Almost until the day I delivered, I had continued making speeches against the war on campuses all over California. With my protruding belly, usually draped in a bright purple knit poncho, I looked like the defiant prow of a ship. Within days after Troy’s birth I returned to meetings and speeches, bringing him with me everywhere. I handled the experience so differently from the wa
y I had with Vanessa. A lot of this change was because of Tom: He would not have tolerated leaving Troy, he was against nannies, and neither of us was about to stop what we were doing—so by necessity I had a different relationship with my son than I had had with Vanessa. I was, perhaps for the first time, really showing up for someone.
Troy would nurse and our eyes would lock as he gazed at me across my breast for many minutes at a time. I realized that I was imprinting him with love and that my touch and this prolonged gaze between us were important.
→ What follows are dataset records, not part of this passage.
/-- A group of a move whose source is lost, read from the slice that this device holds for the source. -/
def State.pullOwn (s : State) (h : Nat) (q : Seq) (m : Move) (x : Slice) (i : Nat) : State :=
  let mine := (s.directory x).filter fun e => e.2.1 = m.srcHandle && e.2.2.1 = 1 && e.2.2.2.1 = i
  match mget q.pages i with
  | some n =>
    let s := mine.foldl (fun s e => s.setPageBytes (pageKey q.part (n + e.2.2.2.2)) (s.readDram (x.base + sliceSlot x.slots e.1) 65536)) s
    s.modSeq h fun q => { q with move := q.move.map fun (m : Move) => { m with received := m.received ++ [i] } }
  | none => s

/-- The source of a protected move is lost before the flip: the destination pulls the remaining groups from the source's mirror (R38). -/
def State.pullMove (s : State) (h n : Nat) (q : Seq) (m : Move) : State :=
  let s := s.modSeq h fun q => { q with move := some { m with retried := true } }
  match m.mirror with
  | some k =>
    if k = s.ownNode then
      match mget s.res.slices n with
      | some x => (q.missingGroups m).foldl (fun s i => s.pullOwn h q m x i) s
      | none => s
    else s.send k (.pull n m.srcHandle (q.missingGroups m))
  | none => s

/-- What the loss of a node does to one sequence that moves (R38, R398). -/
def State.moveLoses (s : State) (n : Nat) (x : Nat × Seq) : State :=
  match x.2.move with
  | none => s
  | some m =>
    if m.node ≠ n then s
    else if !m.incoming then
      if x.2.state ≠ .moving then s else if m.recast then s.recastEnds x.1 else s.destinationLost x.1 x.2 m
    else if m.flipTick.isSome then s
    else if m.recast then
      if (x.2.missingGroups m).isEmpty then s.stampFlip x.1 x.2 m else s.completeByRebuild x.1 x.2 m
    else if (x.2.missingGroups m).isEmpty then s
    else if x.2.prot && m.mirror.isSome then s.pullMove x.1 n x.2 m
    else s.freeSeq x.1

/-- A spare is lost: a recast to it stops, and the manager finds another spare for it. -/
def State.spareLost (s : State) (n : Nat) : State :=
  let s := { s with res := { s.res with
    unhandled := mmap s.res.unhandled fun _ q => if q.move.any fun (m : Move) => m.node = n then { q with move := none } else q } }
  let s := if s.flag resStat_recastSource 0 && s.fld resRecast_spare 0 = n then s.setFlag resStat_recastSource 0 false else s
  let again := (s.res.recasts.filter fun x => x.2 = n).map Prod.fst
  { s with res := { s.res with
    recasts := s.res.recasts.filter fun x => x.2 ≠ n
    unspared := s.res.unspared ++ again.filter fun l => !s.res.unspared.contains l } }

/-- The reaction of every recipient to a loss decision, and of the manager to its own. -/
def State.reactLost (s : State) (n e : Nat) : State :=
  let s := s.setFld resStat_lastLost 0 n
  let s := { s with asf := { s.asf with lost := if s.asf.lost.contains n then s.asf.lost else s.asf.lost ++ [n] } }
  let s := s.deriveMap n e
  let s := s.killNode n
  let s := s.seqs.foldl (fun s x => s.moveLoses n x) s
  let s := (s.promote n).partnerLost n
  (s.spareLost n).noteTiers

/-! ### Spares (R394, R395) -/

/-- The failure domain of the partner that promotes a lost node's slice. -/
def State.promoterFdom (s : State) (lost : Nat) : Nat :=
  if mhas s.res.slices lost then s.fld asfNode_fdom 0 else Config.promoterDomain lost

/-- Whether a node qualifies as the spare of a lost one. -/
def State.spareFits (s : State) (lost n : Nat) : Bool :=
  (match mget s.asf.map n with
    | some e => e.valid && decide (e.fdom ≠ s.promoterFdom lost)
    | none => false) &&
  (match mget s.res.watch n with
    | some w => w.flags / 2 % 2 = 0
    | none => false)

/-- The first entry of RES_SPARE that qualifies, and that has not refused a sequence of the lost node. -/
def State.findSpare (s : State) (lost : Nat) : Option Nat :=
  ((List.range 16).filter fun i => s.flag resSpare_valid i).findSome? fun i =>
    let n := s.fld resSpare_node i
    if s.spareFits lost n && !(mgetD s.res.refused lost []).contains n then some n else none

/-- The reaction to a spare's assignment: the partner begins its stream, the spare expects it. -/
def State.reactSpare (s : State) (lost spare : Nat) : State :=
  if spare = s.ownNode then (s.setFlag resStat_recastDest 0 true).setFld resRecast_spare 0 spare
  else
    match mget s.res.slices lost with
    | some x =>
      if x.state ≠ 1 then s
      else ((((s.setFld resRecast_spare 0 spare).setFld resRecast_source 0 s.ownNode).setFlag resStat_recastSource 0 true).noteRecast lost).sendMember spare x
    | none => s

/-- A DECISION frame's payload. -/
def decisionBody (term node epoch kind spare tick : Nat) : List (BitVec 8) :=
  leBytes 4 term ++ leBytes 2 node ++ leBytes 1 epoch ++ leBytes 1 kind ++ leBytes 2 spare ++ leBytes 6 0 ++ leBytes 8 tick ++ leBytes 8 0

/-- Assigns a spare to one lost node, where one qualifies. -/
def State.assignSpare (s : State) (lost : Nat) : State :=
  match s.findSpare lost with
  | none => s
  | some n =>
    let s := { s with res := { s.res with unspared := s.res.unspared.erase lost, recasts := mset s.res.recasts lost n } }
    let body := decisionBody (s.fld resMgr_term 0) lost (s.fld asfEpoch_current 0) 1 n s.now
    (s.recipients.foldl (fun s r => s.sendGroup r 0x16 body) s).reactSpare lost n

/-- Tries every lost node without a spare. -/
def State.assignSpares (s : State) : State :=
  if s.managing && s.flag resCtrl_autoRecast 0 then
    s.res.unspared.foldl State.assignSpare { s with res := { s.res with sparedAt := s.now } }
  else s

/-- SPARE_RETRY_TIMER (R394): every 1 ms while a lost node has no spare. -/
def execSpareRetryTimer (s : State) : Out :=
  .next <| s.whenLive fun s =>
    if !s.res.unspared.isEmpty && s.res.sparedAt + ticksPerMs ≤ s.now then s.assignSpares else s

/-! ### Decisions of the manager (R387, R388) -/

/-- The manager declares a node lost. -/
def State.declareLost (s : State) (n : Nat) : State :=
  if s.asf.lost.contains n || n = s.ownNode then s
  else
    let e := (s.fld asfEpoch_current 0 + s.res.pendingMap.length + 1) % 256
    let term := s.fld resMgr_term 0
    let body := decisionBody term n e 0 0 s.now
    let s := (n :: s.recipients).dedup.foldl (fun s r => s.sendGroup r 0x16 body) s
    let s := { s with res := { s.res with
      decisions := s.res.decisions ++ [Decision.mk term n e s.now s.now], watch := mdel s.res.watch n, unspared := s.res.unspared ++ [n] } }
    let s := s.raise (errorOf 0 0x0B 5 n)
    (((s.reactLost n e).managerReplies n).recastNotices n).assignSpares

/-- Whether a node's last heartbeat carries an epoch, or a later one. -/
def State.carries (s : State) (n epoch : Nat) : Bool :=
  match mget s.res.watch n with
  | some w => (w.epoch + 256 - epoch % 256) % 256 < 128
  | none => false

/-- The recipients of a decision whose heartbeat does not carry its epoch yet; no heartbeat of the lost node is waited for. -/
def State.lacking (s : State) (d : Decision) : List Nat :=
  (s.recipients.filter fun n => !s.res.decisions.any fun x => x.node = n).filter fun n => !s.carries n d.epoch

/-- Sends one decision again; one that every recipient's heartbeat carries is done with. -/
def State.resendDecision (s : State) (d : Decision) : State :=
  let late := s.lacking d
  let body := decisionBody d.term d.node d.epoch 0 0 d.tick
  let s := (if late.isEmpty then [] else d.node :: late).foldl (fun s n => s.sendGroup n 0x16 body) s
  { s with res := { s.res with decisions :=
      if late.isEmpty then s.res.decisions.erase d else s.res.decisions.map fun x => if x = d then { d with sentAt := s.now } else x } }

/-- DECISION_RESEND (R388): every beat interval, each decision to the recipients whose heartbeats do not carry its epoch yet. -/
def execDecisionResend (s : State) : Out :=
  .next <| s.whenLive fun s =>
    if !s.managing then s
    else (s.res.decisions.filter fun d => d.sentAt + s.fld resCtrl_beatUs 0 * ticksPerUs ≤ s.now).foldl State.resendDecision s

/-! ### Heartbeats, suspicion and loss (R387) -/

/-- The journal region that the manager grants a home (R384). -/
def State.grantJournal (s : State) (node : Nat) : State :=
  if s.asf.regions.any fun r => r.2.journalOf = some node then s
  else
    let r := s.regionBase (2 ^ 24)
    match r.2.addRegion ⟨0, r.1, 2 ^ 24, 2, node, 0, false, none, some node⟩ with
    | (t, 0, _) => t.send node (.journalGrant r.1)
    | _ => r.2

/-- What a heartbeat says. -/
def beatWatched (f : Frame) (now : Tick) : Watched := ⟨now, none, frameNum f 3 1, frameNum f 8 1, frameNum f 2 1⟩

/-- A heartbeat arrives. -/
def State.beat (f : Frame) (s : State) : State :=
  if !s.flag resCtrl_enable 0 then s
  else
    let node := frameNum f 0 2
    let flags := frameNum f 3 1
    let term := frameNum f 4 4
    let acts := flags / 4 % 2 = 1 && s.fld resMgr_term 0 ≤ term && !s.managing
    let s := { s with res := { s.res with watch := mset s.res.watch node (beatWatched f s.now) } }
    let s := s.seeTerm term
    let s := if acts then s.setFld resMgr_acting 0 node else s
    if !s.managing then s
    else if flags % 2 = 1 then s.declareLost node
    else s.grantJournal node

/-- HEARTBEAT (R386, R387). -/
def execHeartbeat (rx : Rx) (s : State) : Out :=
  .next (s.groupAt rx 0x14 (fun f => frameNum f 3 1 < 8 && frameNum f 9 7 = 0) State.beat)

/-- Whether this device watches a node: the manager watches every one, a deputy the acting manager. -/
def State.watches (s : State) (n : Nat) : Bool :=
  s.flag resCtrl_enable 0 && (s.managing || (s.fld resMgr_acting 0 = n && s.deputies.contains s.ownNode))

/-- Suspects a node, and probes it on each of its usable ports. -/
def State.suspect (s : State) (n : Nat) : State :=
  let s := { s with res := { s.res with watch := mmod s.res.watch n fun w => { w with suspected := some s.now } } }
  s.sendProbes n (leBytes 2 n ++ leBytes 30 0)

/-- Whether a watched node is due to be suspected. -/
def State.overdue (s : State) (n : Nat) : Bool :=
  match mget s.res.watch n with
  | some w => w.suspected.isNone && decide (w.last + s.missTicks ≤ s.now)
  | none => false

/-- Whether the suspicion of a node has lasted its time. -/
def State.suspectedLong (s : State) (n : Nat) : Bool :=
  match mget s.res.watch n with
  | some w => w.suspected.any fun (t : Tick) => t + s.missTicks ≤ s.now
  | none => false

/-- SUSPICION_TIMER (R387). -/
def execSuspicionTimer (node : BitVec 16) (s : State) : Out :=
  .next <| s.whenLive fun s => if s.watches node.toNat && s.overdue node.toNat then s.suspect node.toNat else s

/-- LOSS_TIMER (R387). -/
def execLossTimer (node : BitVec 16) (s : State) : Out :=
  .next <| s.whenLive fun s =>
    if s.flag resCtrl_enable 0 && s.managing && s.suspectedLong node.toNat then s.declareLost node.toNat else s

/-- A probe is answered; an answer ends the suspicion. -/
def State.probed (f : Frame) (s : State) : State :=
  let node := frameNum f 0 2
  if frameNum f 2 1 = 1 then
    { s with res := { s.res with watch := mmod s.res.watch node fun w => { w with last := s.now, suspected := none } } }
  else if node = s.ownNode then s.sendGroup f.srcNode.toNat 0x15 (leBytes 2 node ++ leBytes 1 1 ++ leBytes 29 0)
  else s

/-- PROBE (R386, R387). -/
def execProbe (rx : Rx) (s : State) : Out :=
  .next (s.groupAt rx 0x15 (fun f => frameNum f 2 1 < 2 && frameNum f 3 29 = 0) State.probed)

/-! ### DECISION (R388, R390, R394) -/

/-- A decision of at least the highest term arrives: an acting manager that it out-terms fences itself. -/
def State.decided (f : Frame) (s : State) : State :=
  let term := frameNum f 0 4
  let node := frameNum f 4 2
  if term < s.fld resMgr_term 0 then s
  else if s.managing && s.fld resMgr_term 0 < term then (s.seeTerm term).fence
  else
    let s := s.seeTerm term
    if frameNum f 7 1 = 1 then s.reactSpare node (frameNum f 8 2)
    else if node = s.ownNode then ((s.bump resStat_losses 0 1).setFld resStat_lastLost 0 node).fence
    else if s.asf.lost.contains node then s
    else (s.bump resStat_losses 0 1).reactLost node (frameNum f 6 1)

/-- DECISION (R386, R388). -/
def execDecision (rx : Rx) (s : State) : Out :=
  .next (s.groupAt rx 0x16 (fun f => frameNum f 7 1 < 2 && frameNum f 10 6 = 0) State.decided)

/-! ### Takeover (R389) -/

/-- This device's place among the deputies. -/
def State.deputyIndex (s : State) : Option Nat := s.deputies.findIdx? (· = s.ownNode)

/-- Whether every deputy below a place has been silent. -/
def State.lowerSilent (s : State) (i : Nat) : Bool :=
  (s.deputies.take i).all fun n => !isNode n || match mget s.res.watch n with
    | some w => w.last + s.missTicks ≤ s.now
    | none => true

/-- A new acting manager: the journals go there once it has granted a region. -/
def State.follow (s : State) (m : Nat) : State :=
  let s := (s.setFld resMgr_acting 0 m).setFlag resStat_managing 0 (m = s.ownNode)
  { s with res := { s.res with reship := true } }

/-- The deputy takes over, and decides the loss of the old manager. -/
def State.deputyTakes (s : State) (old : Nat) : State :=
  let term := (s.fld resMgr_term 0 + 1) % 2 ^ 32
  let body := leBytes 4 term ++ leBytes 2 s.ownNode ++ leBytes 2 old ++ leBytes 24 0
  let s := s.setFld resMgr_term 0 term
  let s := s.recipients.foldl (fun s n => if mhas s.res.watch n then s.sendGroup n 0x17 body else s) s
  (s.follow s.ownNode).declareLost old

/-- DEPUTY_TAKEOVER_TIMER (R389): the deputy first probes the acting manager, and takes over when the probe's time has passed. -/
def execDeputyTakeoverTimer (s : State) : Out :=
  .next <| s.whenLive fun s =>
    let m := s.fld resMgr_acting 0
    match s.deputyIndex with
    | some i =>
      if !s.flag resCtrl_enable 0 || s.managing || !isNode m || !s.lowerSilent i then s
      else if s.overdue m then s.suspect m
      else if s.suspectedLong m then s.deputyTakes m
      else s
    | none => s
I know that for many mothers these things come naturally, but they hadn’t for me—partly because of my own early childhood. As I have learned more about parenting over the years, I see that sometimes when you haven’t healed your own wounds, as I hadn’t, it is painful as a parent to open your heart to a child and you avoid it. My way of avoiding it was to stay busy. I was at the beginning of the process of healing when Troy was born, and the bittersweet part was my awareness and sadness that I was giving Troy something I had not given enough of to Vanessa. She was nearly five years old when Troy was born, and during the first years afterward, she moved back and forth between our home in Ocean Park and her dad’s place in Paris.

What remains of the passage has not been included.